Asked to comment on complaints from inside the company that not enough was being done to verify whether children under 13 were using the platform, the 41-year-old head of Meta, which also owns Facebook and WhatsApp, said improvements had been made.
But "I always wish that we could have gotten there sooner," he added.
Under-13s are not allowed on Instagram, and Lanier pressed Zuckerberg on the fact that Kaley had easily signed up for the platform.
'Right place now'
Zuckerberg was confronted with an internal document that said Instagram had four million users under 13 in 2015, at the time the plaintiff adopted the app, and that 30 percent of all children age 10 to 12, or "tweens," in the United States were users.
Zuckerberg said that "we're in the right place now" when it comes to age verification.
Lanier went on to argue that young people like Kaley were subject to Meta's efforts to increase time spent on its wildly popular apps, despite Zuckerberg having told the US Congress under oath that this was not the case.
Faced with emails displaying internal targets for usage, Zuckerberg admitted that "we used to have goals around time," but that the company's aim was always to "build useful services" that connected people.

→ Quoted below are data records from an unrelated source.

/-- R200 to R207, R355 to R358: an insert makes its record findable and begins a new generation of it; a lookup that hits renews the record's lease and gives its result
entry; an eviction makes its survey, and then deletes the oldest entries that fit: that it does so with the next cycle is the model's choice (log entry 193). -/
def Obligations.PrefixIndex : Prop :=
  ∀ (s : State) (t : Nat) (p : BitVec 2) (th : Thread) (ts : BitVec 5) (ds : BitVec 4), Issues s.d t p th →
    let x := th.dReg ds.toNat
    let o := fun (opc : Nat) => newOp s.k th 5 opc none ts ds
    s.k.up (t / 4096 / 4) 17 = true →
    (let a := df x 0 0 48
     let e := imageAt s.d a 1
     let rc := e.assoc
     let h := fld e.key 0 64
     let m := fld e.key 64 12
     ∀ b slot, Prompt s.k s.d th (o 1) → df x 8 5 1 = 1 → descOk x [(0, 0, 48), (8, 0, 6)] = true → a % 8 = 0 → s.k.indexRole = true →
     s.k.dpaCheck th.part a 96 false = none → s.d.bad a 96 = false → imageOk s.d a 1 = true → rc < 2 ^ 48 → rc % 64 = 0 → s.k.dpaCheck th.part rc 64 false = none →
     s.d.bad rc 64 = false → s.k.dpaCheck th.part rc (64 + 8 * recLayers s.d rc) false = none → s.d.rd rc 8 = h → recModel s.d rc = m →
     recPart s.d rc = th.part → findPrefix s.k s.d h m th.part = none → s.k.homeBank h = some b → s.k.up (b / 8) 17 = true →
     (prefixEntries s.k s.d th.part).length < s.k.fld (0x1740040 + 0x1000 * th.part) 0 19 → freeUp (usedSlots (s.d.bankTab b)) 0 8192 = some slot →
     (∀ f ∈ recFrames s.d rc, refcnt s.d (s.k.frecOf m f) < 65535 ∧ (rc + 64 ≤ s.k.frecOf m f ∨ s.k.frecOf m f + 2 ≤ rc)) →
     Goes (.matInsert t p ts ds) s (fun d' => Completed d' t th (o 1) .ok 0 0 ∧ recGen d' rc = (recGen s.d rc + 1) % 65536 ∧
       ∃ y, findPrefix s.k d' h m th.part = some (b, slot, y) ∧ y.assoc = rc)) ∧
    (let h := s.d.rd (df x 0 0 48 + 8 * df x 16 0 12) 8
     let res := df x 8 0 48
     let m := df x 20 0 12
     ∀ b slot e, Prompt s.k s.d th (o 5) → descOk x [(0, 0, 48), (8, 0, 48), (16, 0, 12), (18, 0, 13), (20, 0, 13)] = true → df x 18 0 13 = 1 → df x 16 0 12 + 1 ≤ 4096 →
     df x 20 12 1 = 0 → s.k.indexRole = true → s.k.dpaCheck th.part (df x 0 0 48 + 8 * df x 16 0 12) 8 false = none → s.k.dpaCheck th.part res 8 false = none →
     s.d.bad (df x 0 0 48 + 8 * df x 16 0 12) 8 = false → s.k.homeBank h = some b → s.k.up (b / 8) 17 = true → findPrefix s.k s.d h m th.part = some (b, slot, e) → (∀ r ∈ s.d.mat.bad, r / 8192 ≠ b) →
     (res + 8 ≤ e.assoc ∨ e.assoc + 64 ≤ res) →
     Goes (.matRun t p ts ds) s (fun d' => Completed d' t th (o 5) .ok 1 0 ∧ d'.rd res 8 = resultEntry s.d e.assoc % 2 ^ 64 ∧
       d'.rd (e.assoc + 16) 8 = s.k.ns % 2 ^ 64 ∧ d'.rd (e.assoc + 32) 8 = (s.d.rd (e.assoc + 32) 8 + 1) % 2 ^ 64 ∧
       d'.rd (e.assoc + 24) 8 = Nat.max (s.d.rd (e.assoc + 24) 8) (s.k.ns + s.k.leaseNs) % 2 ^ 64)) ∧
    (∀ y, let tier := df x 0 0 2
     let fits := fun (y : Nat × Nat × MatEntry) => (df x 0 14 1 = 1 ∨ fld y.2.2.key 64 12 = df x 0 2 12) ∧ (tier = 2 ∨ recEntry s.d y.2.2.assoc 0 / 8 % 2 = tier)
     Prompt s.k s.d th (o 6) → descOk x [(0, 0, 15), (4, 0, 24), (8, 0, 32), (12, 0, 19)] = true → tier < 3 → 0 < df x 12 0 19 → df x 12 0 19 ≤ 262144 →
     (df x 0 14 1 = 1 ∨ (s.k.mdlOn (df x 0 2 12) = true ∧ s.k.mdlPart (df x 0 2 12) = th.part)) → s.k.role ≠ 0 → s.k.role ≠ 2 → s.d.mat.evicts = [] → s.d.mat.dels = [] →
     prefixEntries s.k s.d th.part = [y] → fits y → df x 4 0 24 = 0 → df x 8 0 32 * 10 ^ 9 ≤ s.k.ns - s.d.rd (y.2.2.assoc + 16) 8 → leaseOver s.k s.d y.2.2.assoc = true →
     Tab.get? (s.d.bankTab y.1) y.2.1 = some y.2.2 → s.d.adp.commits = [] → (∀ e ∈ s.d.bsk.tab, e.2.state ≠ .releasing) →
     (∀ e ∈ s.d.fyl.threads, ∀ x ∈ e.2.ops, x.started = true) →
     Goes (.tieEvict t p ts ds) s (fun d' => Started d' t th (o 6) ∧ d'.mem = s.d.mem ∧ d'.mat = { s.d.mat with evicts := [⟨t, (o 6).id, th.part, true, [], 0, 0, 0, [y]⟩] } ∧
       ∀ s' : State, s'.k = s.k → s'.d = d' → s'.pending = [] → ∃ s'', step s' = .next s'' ∧ (∃ n, OpDone s''.d t (o 6).id .ok 1 n) ∧
         Tab.get? (s''.d.bankTab y.1) y.2.1 = none ∧ s''.d.mat.dels = [] ∧ s''.d.mat.evicts = []))

/-! ### The Sail stacks -/

/-- R259 to R263, R287: a `sail.cmd` or `sail.fence` that its rules allow puts one command into the queue of each selected bank's unit, in selection order; the others
and memory stay as they are. R299 to R302: a `sail.attn` of one query over one mapped page gives that page's unit one ATTN_PARTIAL command with the positions to
attend, a row for each query head, and enters DECODING; its issue owes every stack's END marker until the command is done. -/
def Obligations.SailCommands : Prop :=
  (∀ (s : State) (t : Nat) (p : BitVec 2) (th : Thread) (ts : BitVec 5) (ds : BitVec 4), Issues s.d t p th →
     let x := th.dReg ds.toNat
     let op := df x 0 0 4
     let banks := selBanks x
     let stream := 64 * df x 48 0 4 + df x 48 4 12
     let rows := df x 21 0 7
     let size := df x 22 0 13 * df x 24 0 11 * fmtBytes (df x 20 0 3)
     ∀ y ∈ ([(.sailCmd t p ts ds, newOp s.k th 2 0 none ts ds, false), (.sailFence t p ts ds, newOp s.k th 2 1 none ts ds, true)] : List (Instr × Op × Bool)),
       Prompt s.k s.d th y.2.1 → cmdBad y.2.2 x = false → (op = 6 → th.part = 0) → (op ≠ 6 → ∀ r ∈ cmdRanges x, s.k.inWindow th.part r = true) →
       (df x 8 48 14 ≠ 0 → s.k.dpaCheck th.part (df x 8 0 48) (df x 8 48 14) false = none) → s.d.bad (df x 8 0 48) (df x 8 48 14) = false →
       (cmdVconv x = true → s.k.dpaCheck th.part (df x 40 0 48) (2 * rows * df x 22 0 13) false = none ∧ s.d.bad (df x 40 0 48) (2 * rows * df x 22 0 13) = false) →
       (cmdSends x = true → df x 60 0 1 = 0 → ∀ i, i < banks.length → s.k.dpaCheck th.part (df x 48 0 48 + i * df x 56 0 32) (cmdSent x) false = none) →
       (cmdSends x = true → df x 60 0 1 = 1 → ∃ m, s.d.mstream stream = some m ∧ m.part = th.part ∧ cmdSent x = m.rows * m.rowBytes ∧
         s.k.up (stream / 64 / 4) (4 + stream / 64 % 4) = true) →
       (op = 2 → groupsBad x (cmdOpnd s.d x) = false ∧ ∀ m ∈ matGroups 2 x (cmdOpnd s.d x), s.k.inWindow th.part (m.1, size) = true) →
       (op = 2 ∨ op = 3 → rows ≠ 0) → (op = 4 → df x 24 0 28 ≠ 0) → (op = 5 ∨ op = 6 → df x 20 0 28 ≠ 0) → (op = 7 → df x 18 0 13 ≠ 0) → banks ≠ [] →
       (∀ g ∈ banks, s.k.up (g % 4) 10 = true ∧ stackFull s.d banks (g % 4) = false ∧ (s.d.sunit g).lost = false) → s.d.sissue s.d.sal.nextId = none →
       Goes y.1 s (fun d' => Started d' t th y.2.1 ∧ d'.mem = s.d.mem ∧ d'.mrg = s.d.mrg ∧ d'.sal.nextId = s.d.sal.nextId + 1 ∧
         (∀ g, g ∉ banks → d'.sunit g = s.d.sunit g) ∧
         (∀ i g, banks[i]? = some g → d'.sunit g = { s.d.sunit g with
           queue := (s.d.sunit g).queue ++ [⟨s.d.sal.nextId, i, op, th.part, x, cmdOpnd s.d x, [], none, none, none⟩]
           part := some th.part }) ∧
         ∃ z, d'.sissue s.d.sal.nextId = some z ∧ z.thread = t ∧ z.opId = th.freshOp ∧ z.left = banks.length ∧ z.n = banks.length ∧ z.res = [])) ∧
  (∀ (s : State) (t : Nat) (p : BitVec 2) (th : Thread) (ts : BitVec 5) (ds : BitVec 4) (m : MStream), Issues s.d t p th →
     let x := th.dReg ds.toNat
     let b := df x 0 0 20
     let l := df x 0 20 8
     let gr := df x 9 0 5
     let w := df x 24 0 16
     let st := 64 * df x 10 0 4 + df x 10 4 6
     let y := s.d.basket b
     let sh := s.k.shape y.model
     let a := attendOf s.k y.model l x
     let pg := a.lo 0 / sh.t
     let e := pageEntry s.k s.d b l pg
     let f := pageFrame s.k s.d b l pg
     let g := dpaBank f
     let base := if m.ordered then m.base else 0
     let o := newOp s.k th 2 2 (some b) ts ds
     Prompt s.k s.d th o →
     descOk x [(0, 0, 29), (4, 0, 32), (8, 0, 7), (9, 0, 5), (10, 0, 10), (12, 0, 32), (16, 0, 48), (24, 0, 16), (28, 0, 32), (32, 0, 32)] = true →
     s.k.genRole = true → df x 8 0 7 = 1 → 1 ≤ gr → gr ≤ 16 → s.k.bskPart b = some th.part → y.lost = false → y.state = .anchor → y.decodeCheck s.k = none →
     s.k.winOn w = true → s.k.winPart w = th.part → s.k.winOut w = false → s.k.winQuery w = true → winOff s.k s.d w = none → s.d.mstream st = some m → m.part = th.part →
     m.rows = sh.kh * gr → s.k.up (b % 4) 18 = true → s.k.up (st / 64 / 4) (4 + st / 64 % 4) = true → (∀ i, i < 4 → s.k.up i 10 = true) →
     s.k.mdlTier y.model = 0 → l < s.k.mdlLayers y.model → s.k.inSlot w (df x 16 0 48) (2 * sh.kh * gr * sh.dim) = true → 0 < sh.kh → sh.kh * gr * (sh.dim + 1) ≤ 7168 →
     0 < sh.t → sh.t ≤ 64 → a.lo 0 ≤ a.hi 0 → a.hi 0 / sh.t = pg → a.hi 0 < pageMax * sh.t → mapped s.k s.d b l pg = true → pteShared e = false →
     s.d.bad (s.k.winAddr w + df x 16 0 48) (2 * sh.kh * gr * sh.dim) = false → (m.ordered = true → base < m.shards) → g < 2048 →
     stackFull s.d [g] (g % 4) = false → (s.d.sunit g).lost = false → s.d.sissue s.d.sal.nextId = none →
     Goes (.sailAttn t p ts ds) s (fun d' => Started d' t th o ∧ d'.mem = s.d.mem ∧ (d'.basket b).state = .decoding ∧ (∀ c, c ≠ b → d'.basket c = s.d.basket c) ∧
       (∀ h, h ≠ g → d'.sunit h = s.d.sunit h) ∧
       (∃ c, d'.sunit g = { s.d.sunit g with queue := (s.d.sunit g).queue ++ [c], part := some th.part } ∧ c.iss = s.d.sal.nextId ∧ c.op = 1 ∧ c.part = th.part ∧
         attnFrames c.desc c.opnd = [(sailOff f / 1024 * 1024, a.lo 0 % sh.t, a.hi 0 % sh.t + 1)] ∧ c.rows = (List.range (sh.kh * gr)).map (fun r => (r, base))) ∧
       d'.mstream st = some { m with base := m.base + 1, qh := some (m.qh.getD (sh.kh * gr)) } ∧
       ∃ z, d'.sissue s.d.sal.nextId = some z ∧ z.left = 1 ∧ z.n = 1 ∧ z.detail = 1 ∧ z.stream = some st ∧ g % 4 ∈ z.owed))

/-- R263, R271, R275 to R278, R285: what a unit does: it starts its next command, which the power cap and the throttle let its controller admit (R683, R685), clearing its result area for
another partition; a stroke ends with its command, done then,
or at STROKE_MAX; a refresh is issued or awaits the gap; a unit out of service holds nothing. -/
def Obligations.SailUnits : Prop :=
  ∀ (s : State) (g : Nat), g < 2048 →
    let u := s.d.sunit g
    let now := s.k.ticks
    let others := fun (d' : Data) => ∀ h, h ≠ g → d'.sunit h = s.d.sunit h
    (∀ c rest, u.cur = none → u.queue = c :: rest → c.need = none → c.vec = none → s.k.up (g % 4) 10 = true →
      (capGrant s.k s.d (80 + g % 4) (c.cls s.d) c.part false).2 = true →
      Goes (.unitCommand g) s (fun d' => others d' ∧ (d'.sunit g).cur = some c ∧ (d'.sunit g).queue = rest ∧ (d'.sunit g).part = u.part ∧ (d'.sunit g).ran = some c.part ∧
        (u.ran = none ∨ u.ran = some c.part → d'.mem = s.d.mem) ∧
        (∀ q, u.ran = some q → q ≠ c.part → SameOutside s.d d' (resultBase g) 4096 ∧ ∀ i, i < 4096 → memByte d'.mem (resultBase g + i) = 0#8))) ∧
    (∀ c z th op, u.cur = some c → u.since ≤ now → u.left ≤ now - u.since → s.d.sissue c.iss = some z → z.left = 1 → z.res = [] → z.stream = none → z.out = none →
      z.op ≠ 8 → rowsOut s.d c.iss = false → s.d.thr z.thread = some th → op ∈ th.ops → op.id = z.opId → op.done = none →
      let x := c.desc
      let dst := bankBase g + df x 16 0 28
      let out := df x 48 0 48 + c.idx * df x 56 0 32
      let from_ := resultBase g + df x 16 0 12
      let done := fun (d' : Data) => OpDone d' z.thread z.opId .ok z.n (0xFFF + z.detail * 4096) ∧ (d'.sunit g).cur = none ∧ others d' ∧ d'.sissue c.iss = none
      (c.op = 5 → df x 20 0 28 % 8 = 0 → Goes (.strokeEnd g) s (fun d' => done d' ∧ SameOutside s.d d' dst (df x 20 0 28) ∧
        ∀ i, i < df x 20 0 28 → memByte d'.mem (dst + i) = x.extractLsb' (192 + 8 * (i % 8)) 8)) ∧
      (c.op = 7 → df x 60 0 1 = 0 → s.d.bad from_ (df x 18 0 13) = false → Goes (.strokeEnd g) s (fun d' => done d' ∧ SameOutside s.d d' out (df x 18 0 13) ∧
        CopiedTo s.d d' out from_ (df x 18 0 13)))) ∧
    (∀ c, u.cur = some c → u.since ≤ now → now - u.since < u.left → strokeMax s.k s.d (g % 4) ≤ now - u.since → Goes (.strokeEnd g) s (fun d' => others d' ∧
      d'.mem = s.d.mem ∧ (d'.sunit g).cur = some c ∧ (d'.sunit g).queue = u.queue ∧ (d'.sunit g).left = u.left - (now - u.since) ∧ now < (d'.sunit g).since)) ∧
    (u.due ≤ now → s.k.up (g % 4) 10 = true →
      (∀ c, u.cur = some c → Goes (.refreshDue g) s (fun d' => others d' ∧ d'.mem = s.d.mem ∧ d'.sunit g = { u with refresh := true })) ∧
      (u.cur = none → Goes (.refreshDue g) s (fun d' => others d' ∧ d'.mem = s.d.mem ∧ (d'.sunit g).refresh = false ∧ now < (d'.sunit g).due ∧
        now + 80 ≤ (d'.sunit g).since ∧ (d'.sunit g).queue = u.queue))) ∧
    (u.lost = false → u.cur = none → u.queue = [] → Goes (.sailUnitLost g) s (fun d' => others d' ∧ d'.mem = s.d.mem ∧ (d'.sunit g).lost = true ∧
      d'.stsBit (salSts (g % 4)) 2 = true ∧ d'.stsBit 0x0900080 22 = true))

Zuckerberg was also read an old email from former head of public policy Nick Clegg that said "the fact that we say we don't allow under-13s on our platform, yet have no way of enforcing it, is just indefensible."
The trial is set to determine whether Google and Meta deliberately designed their platforms to encourage compulsive use among young people, damaging their mental health in the process.
The case is expected to establish a standard for resolving thousands of lawsuits that blame social media for fueling an epidemic of depression, anxiety, eating disorders and suicide among young people.
TikTok and Snapchat, also named in the complaint, reached settlements with the plaintiff before the trial began.